**What this task involves:** Please reproduce the entries below exactly, starting at the first line and ending with the line that holds "let lsb := max".

**Records provided:**
/-- Round a magnitude to `p` bits, with no bit below `2^lsbMin`: the mantissa and its exponent. -/
def roundMag (p : Nat) (lsbMin : Int) (m : Nat) (e : Int) : Nat × Int :=
  let lsb := max (e + (Nat.log2 m : Int) + 1 - p) lsbMin
  if lsb ≤ e then (m, e) else (rneShift m (lsb - e).toNat, lsb)

/-- Code of a rounded magnitude in a format with `mb` fraction bits whose least bit is `2^lsbMin`, exponent field above
the fraction. -/
def magCode (mb : Nat) (lsbMin : Int) (q : Nat) (lsb : Int) : Nat :=
  if q = 0 then 0
  else
    let up := min (mb - Nat.log2 q) (lsb - lsbMin).toNat
    ((lsb - up - lsbMin).toNat) * 2 ^ mb + q * 2 ^ up

/-! ### binary32 -/

def nan32 : Word := 0x7FC00000#32

def Ext.ofF32 (w : Word) : Ext :=
  let s := w.getLsbD 31
  let ex := bitsOf w.toNat 23 8
  let fr := bitsOf w.toNat 0 23
  if ex = 255 then (if fr = 0 then .inf s else .nan)
  else if ex = 0 then .fin s fr (-149)
  else .fin s (2 ^ 23 + fr) ((ex : Int) - 150)

def signWord (s : Bool) : Nat := if s then 2 ^ 31 else 0

/-- rne32: round once to binary32, nearest-even; NaN is canonical. -/
def rne32 : Ext → Word
  | .nan => nan32
  | .inf s => BitVec.ofNat 32 (signWord s + 0x7F800000)
  | .fin s m e =>
    let r := roundMag 24 (-149) m e
    let c := magCode 23 (-149) r.1 r.2
    BitVec.ofNat 32 (signWord s + min c 0x7F800000)

def add32 (a b : Word) : Word := rne32 ((Ext.ofF32 a).add (Ext.ofF32 b))

def sub32 (a b : Word) : Word := rne32 ((Ext.ofF32 a).add (Ext.ofF32 b).neg)

def mul32 (a b : Word) : Word := rne32 ((Ext.ofF32 a).mul (Ext.ofF32 b))

def fma32 (a b c : Word) : Word := rne32 (((Ext.ofF32 a).mul (Ext.ofF32 b)).add (Ext.ofF32 c))

def isNan32 (w : Word) : Bool := (Ext.ofF32 w).isNan

def isInf32 (w : Word) : Bool := (Ext.ofF32 w).isInf

def isZero32 (w : Word) : Bool := (Ext.ofF32 w).isZero

/-- Every NaN is taken as the canonical NaN (R110). -/
def canon32 (w : Word) : Word := if isNan32 w then nan32 else w

/-- MAX: a NaN operand gives NaN, and of two zeros +0 (R124). -/
def max32 (a b : Word) : Word :=
  if isNan32 a || isNan32 b then nan32
  else if isZero32 a && isZero32 b then (if a.getLsbD 31 then b else a)
  else if (Ext.ofF32 a).cmp (Ext.ofF32 b) < 0 then b else a

/-- MIN: a NaN operand gives NaN, and of two zeros −0 (R124). -/
def min32 (a b : Word) : Word :=
  if isNan32 a || isNan32 b then nan32
  else if isZero32 a && isZero32 b then (if a.getLsbD 31 then a else b)
  else if (Ext.ofF32 a).cmp (Ext.ofF32 b) < 0 then a else b

def eq32 (a b : Word) : Bool := !isNan32 a && !isNan32 b && (Ext.ofF32 a).cmp (Ext.ofF32 b) == 0

def lt32 (a b : Word) : Bool := !isNan32 a && !isNan32 b && decide ((Ext.ofF32 a).cmp (Ext.ofF32 b) < 0)

def le32 (a b : Word) : Bool := !isNan32 a && !isNan32 b && decide ((Ext.ofF32 a).cmp (Ext.ofF32 b) ≤ 0)

/-- A whole quotient with a sticky bit below it: `m / d × 2^e` to at least 64 bits, correctly rounded by rne32. -/
def ratExt (s : Bool) (m d : Nat) (e : Int) : Ext :=
  let k := 66 + Nat.log2 d - Nat.log2 m
  let q := m * 2 ^ k / d
  .fin s (2 * q + if m * 2 ^ k % d = 0 then 0 else 1) (e - k - 1)

/-- rne32(P / Q), correctly rounded (R128). -/
def div32 (a b : Word) : Word :=
  match Ext.ofF32 a, Ext.ofF32 b with
  | .nan, _ => nan32
  | _, .nan => nan32
  | .inf _, .inf _ => nan32
  | .inf s, .fin t _ _ => rne32 (.inf (s != t))
  | .fin s _ _, .inf t => rne32 (.fin (s != t) 0 0)
  | .fin s m e, .fin t n f =>
    if n = 0 then (if m = 0 then nan32 else rne32 (.inf (s != t)))
    else rne32 (if m = 0 then .fin (s != t) 0 0 else ratExt (s != t) m n (e - f))

/-! ### Narrow formats (R5, R91, R114) -/

/-- A floating-point format: exponent bits, fraction bits, bias. -/
def fpShape (f : Nat) : Nat × Nat × Int :=
  match f with
  | 0 => (8, 23, 127)
  | 1 => (8, 7, 127)
  | 2 => (5, 10, 15)
  | 3 => (4, 3, 7)
  | 4 => (5, 2, 15)
  | _ => (2, 1, 1)

/-- Bits of one element of a format (R5). A reserved code has no element; the 8 bits given here enter only the FILL check of a
descriptor that is refused anyway (DESIGN CHOICE, log entry 154). -/
def fmtBits (f : Nat) : Nat :=
  match f with
  | 0 => 32
  | 1 => 16
  | 2 => 16
  | 3 => 8
  | 4 => 8
  | 5 => 4
  | 6 => 8
  | 7 => 4
  | _ => 8

/-- The value of an element code (R91). `mxInt` is SC = 1, under which INT8 carries 2^−6. -/
def fmtVal (f : Nat) (mxInt : Bool) (code : Nat) : Ext :=
  if f = 6 then
    extOf (if code < 128 then (code : Int) else (code : Int) - 256) (if mxInt then -6 else 0)
  else if f = 7 then extOf (if code < 8 then (code : Int) else (code : Int) - 16) 0
  else
    let (eb, mb, bias) := fpShape f
    let s := bitOf code (eb + mb)
    let ex := bitsOf code mb eb
    let fr := bitsOf code 0 mb
    if f = 3 ∧ ex = 15 ∧ fr = 7 then .nan
    else if f ≠ 3 ∧ f ≠ 5 ∧ ex = 2 ^ eb - 1 then (if fr = 0 then .inf s else .nan)
    else if ex = 0 then .fin s fr (1 - bias - mb)
    else .fin s (2 ^ mb + fr) ((ex : Int) - bias - mb)

/-- A block scale byte 2^(e − 127); 0xFF is NaN (R93). -/
def e8m0 (b : Byte) : Ext := if b = 0xFF then .nan else .fin false 1 ((b.toNat : Int) - 127)

/-- A converted element: its code, whether it saturated, whether a NaN became 0 (R114). -/
structure Conv where
  code : Nat
  sat : Bool
  nanz : Bool
deriving DecidableEq, Repr

/-- Code of the largest finite magnitude of a floating-point format. -/
def fmtMax (f : Nat) : Nat :=
  match f with
  | 0 => 0x7F7FFFFF
  | 1 => 0x7F7F
  | 2 => 0x7BFF
  | 3 => 0x7E
  | 4 => 0x7B
  | _ => 0x7

/-- Convert to INT8 or INT4 with largest value `hi`: nearest integer, ties to even, saturating (R114). -/
def toInt (bits : Nat) (x : Ext) : Conv :=
  let hi : Nat := 2 ^ (bits - 1) - 1
  match x with
  | .nan => { code := 0, sat := false, nanz := true }
  | .inf s => { code := if s then 2 ^ (bits - 1) else hi, sat := true, nanz := false }
  | .fin s m e =>
    let q := if 0 ≤ e then m * 2 ^ e.toNat else rneShift m (-e).toNat
    if s then
      (if q ≤ hi + 1 then { code := (2 ^ bits - q) % 2 ^ bits, sat := false, nanz := false }
       else { code := 2 ^ (bits - 1), sat := true, nanz := false })
    else
      (if q ≤ hi then { code := q, sat := false, nanz := false } else { code := hi, sat := true, nanz := false })

/-- Conversion to a format (R114). -/
def convert (f : Nat) (x : Ext) : Conv :=
  if f = 6 then toInt 8 x
  else if f = 7 then toInt 4 x
  else
    let (eb, mb, bias) := fpShape f
    let sg (s : Bool) : Nat := if s then 2 ^ (eb + mb) else 0
    let infCode : Nat := (2 ^ eb - 1) * 2 ^ mb
    match x with
    | .nan =>
      if f = 5 then { code := 0, sat := false, nanz := true }
      else if f = 3 then { code := 0x7F, sat := false, nanz := false }
      else { code := infCode + 2 ^ (mb - 1), sat := false, nanz := false }
    | .inf s =>
      if f = 3 ∨ f = 5 then { code := sg s + fmtMax f, sat := true, nanz := false }
      else { code := sg s + infCode, sat := false, nanz := false }
    | .fin s m e =>
      let r := roundMag (mb + 1) (1 - bias - mb) m e
      let c := magCode mb (1 - bias - mb) r.1 r.2
      if c ≤ fmtMax f then { code := sg s + c, sat := false, nanz := false }
      else if f = 3 ∨ f = 4 ∨ f = 5 then { code := sg s + fmtMax f, sat := true, nanz := false }
      else { code := sg s + infCode, sat := false, nanz := false }

/-- Element `i` of densely packed bytes, 4-bit elements low nibble first (R5). -/
def packedCode (f : Nat) (bs : List Byte) (i : Nat) : Nat :=
  if fmtBits f = 4 then bitsOf (bs.getD (i / 2) 0).toNat (4 * (i % 2)) 4 else fieldAt bs (i * (fmtBits f / 8)) (fmtBits f / 8)

/-- Pack element codes densely, 4-bit codes low nibble first (R5). -/
def packPairs : List Nat → List Byte
  | [] => []
  | [a] => [BitVec.ofNat 8 a]
  | a :: b :: cs => BitVec.ofNat 8 (a + 16 * b) :: packPairs cs

def packCodes (f : Nat) (cs : List Nat) : List Byte :=
  if fmtBits f = 4 then packPairs cs else cs.flatMap fun c => leBytes (fmtBits f / 8) c

/-! ### Function units (R125, R126) -/

/-- Whole square root by Newton's rule from above. -/
def isqrtStep (n : Nat) : Nat → Nat → Nat
  | 0, x => x
  | fuel + 1, x => if (x + n / x) / 2 < x then isqrtStep n fuel ((x + n / x) / 2) else x

def isqrt (n : Nat) : Nat := if n = 0 then 0 else isqrtStep n 64 (2 ^ (Nat.log2 n / 2 + 1))

/-- √(m/d) × 2^e with a sticky bit, to at least 96 bits. -/
def sqrtExt (s : Bool) (m d : Nat) (e : Int) : Ext :=
  let k := 96 + Nat.log2 d
  let q := isqrt (m * 2 ^ (2 * k) / d)
  .fin s (2 * q + if q * q * d = m * 2 ^ (2 * k) then 0 else 1) (e - k - 1)

/-- Fixed-point unit of the coefficient generator. -/
def fx : Nat := 2 ^ 240

/-- ln 2 in units of 2^−240. -/
def ln2Fx : Nat := 1224685061431752149387114016819916847747660333428801675508466606222838698

/-- The j-th repeated square root of 2, in units of 2^−240. -/
def rootFx : Nat → Nat
  | 0 => 2 * fx
  | j + 1 => isqrt (rootFx j * fx)

/-- 2^(i/256) in units of 2^−240: one factor 2^(2^−j) for each set bit of i. -/
def exp2Fx (i : Nat) : Nat :=
  let step (v w r : Nat) (b : Bool) : Nat := if b then v * r / w else v
  let r1 := rootFx 1
  let r2 := isqrt (r1 * fx)
  let r3 := isqrt (r2 * fx)
  let r4 := isqrt (r3 * fx)
  let r5 := isqrt (r4 * fx)
  let r6 := isqrt (r5 * fx)
  let r7 := isqrt (r6 * fx)
  let r8 := isqrt (r7 * fx)
  step (step (step (step (step (step (step (step fx fx r1 (bitOf i 7)) fx r2 (bitOf i 6)) fx r3 (bitOf i 5)) fx r4
    (bitOf i 4)) fx r5 (bitOf i 3)) fx r6 (bitOf i 2)) fx r7 (bitOf i 1)) fx r8 (bitOf i 0)

/-- The series of atanh: the terms z^(2k+1)/(2k+1) from power `zp`. -/
def atanhSum (z2n z2d : Nat) : Nat → Nat → Nat → Nat
  | 0, _, _ => 0
  | fuel + 1, zp, k => zp / (2 * k + 1) + atanhSum z2n z2d fuel (zp * z2n / z2d) (k + 1)

/-- ln(1 + i/256) in units of 2^−240: 2 atanh(i / (512 + i)). -/
def lnFx (i : Nat) : Nat := 2 * atanhSum (i * i) ((512 + i) * (512 + i)) 90 (i * fx / (512 + i)) 0

def fxWord (s : Bool) (v : Nat) : Word := rne32 (.fin s v (-240))

/-- p = fma(fma(c2, t, c1), t, c0), each rounded once. -/
def poly (c0 c1 c2 : Word) (t : Ext) : Word :=
  let u := rne32 (((Ext.ofF32 c2).mul t).add (Ext.ofF32 c1))
  rne32 (((Ext.ofF32 u).mul t).add (Ext.ofF32 c0))

/-- A word times a power of two, rounded once where it leaves the normal range. -/
def scaleWord (w : Word) (neg : Bool) (n : Int) : Word :=
  rne32 ((Ext.ofF32 w).mul (.fin neg 1 n))

def one32 : Word := 0x3F800000#32

def inf32 (neg : Bool) : Word := rne32 (.inf neg)

def zero32 (neg : Bool) : Word := rne32 (.fin neg 0 0)

/-- ⌊m × 2^e⌋ of a signed mantissa. -/
def floorShift (v : Int) (e : Int) : Int := if 0 ≤ e then v * 2 ^ e.toNat else v / (2 ^ (-e).toNat : Nat)

/-- EXP2 (R125, R126). -/
def exp2Word (w : Word) : Word :=
  match Ext.ofF32 w with
  | .nan => nan32
  | .inf s => if s then zero32 false else inf32 false
  | .fin s m e =>
    let x := Ext.fin s m e
    if 0 ≤ x.cmp (extOf 128 0) then inf32 false
    else if x.cmp (extOf (-150) 0) < 0 then zero32 false
    else
      let v : Int := if s then -(m : Int) else m
      let n := floorShift v e
      let f := x.add (extOf (-n) 0)
      let i : Nat := match f with
        | .fin _ fm fe => (floorShift (fm : Int) (fe + 8)).toNat
        | _ => 0
      let t := f.add (extOf (-(i : Int)) (-8))
      let b := exp2Fx i
      scaleWord (poly (fxWord false b) (fxWord false (b * ln2Fx / fx)) (fxWord false (b * ln2Fx / fx * ln2Fx / (2 * fx))) t)
        false n

/-- The place of the leading bit of a nonzero magnitude. -/
def leadExp (m : Nat) (e : Int) : Int := e + Nat.log2 m

/-- m − 1 of a normalised mantissa (x = 2^k × m), its table index and t = m − a. -/
def tableArg (m : Nat) (e k : Int) : Nat × Ext :=
  let x := Ext.fin false m (e - k)
  let f := x.add (extOf (-1) 0)
  let i : Nat := match f with
    | .fin _ fm fe => (floorShift (fm : Int) (fe + 8)).toNat
    | _ => 0
  (i, x.add (extOf (-(256 + (i : Int))) (-8)))

/-- LOG2 (R125, R126). -/
def log2Word (w : Word) : Word :=
  match Ext.ofF32 w with
  | .nan => nan32
  | .inf s => if s then nan32 else inf32 false
  | .fin s m e =>
    if m = 0 then inf32 true
    else if s then nan32
    else
      let ex := leadExp m e
      let (i, t) := tableArg m e ex
      let c0 := fxWord false (lnFx i * fx / ln2Fx)
      let c1 := rne32 (ratExt false (256 * fx) ((256 + i) * ln2Fx) 0)
      let c2 := rne32 (ratExt true (256 * 256 * fx) (2 * (256 + i) * (256 + i) * ln2Fx) 0)
      rne32 ((extOf ex 0).add (Ext.ofF32 (poly c0 c1 c2 t)))

/-- RCP (R125, R126). -/
def rcpWord (w : Word) : Word :=
  match Ext.ofF32 w with
  | .nan => nan32
  | .inf s => zero32 s
  | .fin s m e =>
    if m = 0 then inf32 s
    else
      let ex := leadExp m e
      let (i, t) := tableArg m e ex
      let a := 256 + i
      scaleWord (poly (rne32 (ratExt false 256 a 0)) (rne32 (ratExt true (256 * 256) (a * a) 0))
        (rne32 (ratExt false (256 * 256 * 256) (a * a * a) 0)) t) s (-ex)

/-- RSQ (R125, R126). -/
def rsqWord (w : Word) : Word :=
  match Ext.ofF32 w with
  | .nan => nan32
  | .inf s => if s then nan32 else zero32 false
  | .fin s m e =>
    if m = 0 then inf32 s
    else if s then nan32
    else
      let k := leadExp m e / 2
      let (i, t) := tableArg m e (2 * k)
      let a := 256 + i
      scaleWord (poly (rne32 (sqrtExt false 256 a 0)) (rne32 (sqrtExt true (256 ^ 3) (a ^ 3) (-1)))
        (rne32 (sqrtExt false (9 * 256 ^ 5) (64 * a ^ 5) 0)) t) false (-k)

/-- L = rne32(log2 e) (R125). -/
def log2e32 : Word := 0x3FB8AA3B#32

/-- TANH (R125, R126). -/
def tanhWord (w : Word) : Word :=
  match Ext.ofF32 w with
  | .nan => nan32
  | .inf s => rne32 (.fin s 1 0)
  | .fin s m e =>
    let ax := Ext.fin false m e
    if ax.cmp (.fin false 1 (-12)) < 0 then w
    else if 0 ≤ ax.cmp (extOf 9 0) then rne32 (.fin s 1 0)
    else
      let u := exp2Word (rne32 ((ax.mul (extOf 2 0)).mul (Ext.ofF32 log2e32)))
      let v := rcpWord (add32 u one32)
      let r := rne32 ((extOf 1 0).add ((Ext.ofF32 v).mul (extOf (-2) 0)))
      rne32 (if s then (Ext.ofF32 r).neg else Ext.ofF32 r)

/-- SIG (R125, R126). -/
def sigWord (w : Word) : Word :=
  match Ext.ofF32 w with
  | .nan => nan32
  | .inf s => if s then zero32 false else one32
  | x => rcpWord (add32 one32 (exp2Word (rne32 (x.neg.mul (Ext.ofF32 log2e32)))))

/-- EXPD (R127). -/
def expdWord (p q : Word) (masked : Bool) : Word :=
  if isNan32 q then nan32
  else if isNan32 p && !masked then nan32
  else if masked then zero32 false
  else if p = inf32 true then zero32 false
  else if q = inf32 false then (if p = inf32 false then one32 else zero32 false)
  else if q = inf32 true then zero32 false
  else exp2Word (sub32 p q)

/-- SNORM (R128): the result, and whether it met a zero sum. -/
def snormWord (p q : Word) : Word × Bool :=
  if isNan32 p || isNan32 q then (nan32, false)
  else if isZero32 q then (zero32 false, true)
  else (div32 p q, false)

end Sys2Proof.Machine
end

**Your solution:**
/-- Round a magnitude to `p` bits, with no bit below `2^lsbMin`: the mantissa and its exponent. -/
def roundMag (p : Nat) (lsbMin : Int) (m : Nat) (e : Int) : Nat × Int :=
  let lsb := max (e + (Nat.log2 m : Int) + 1 - p) lsbMin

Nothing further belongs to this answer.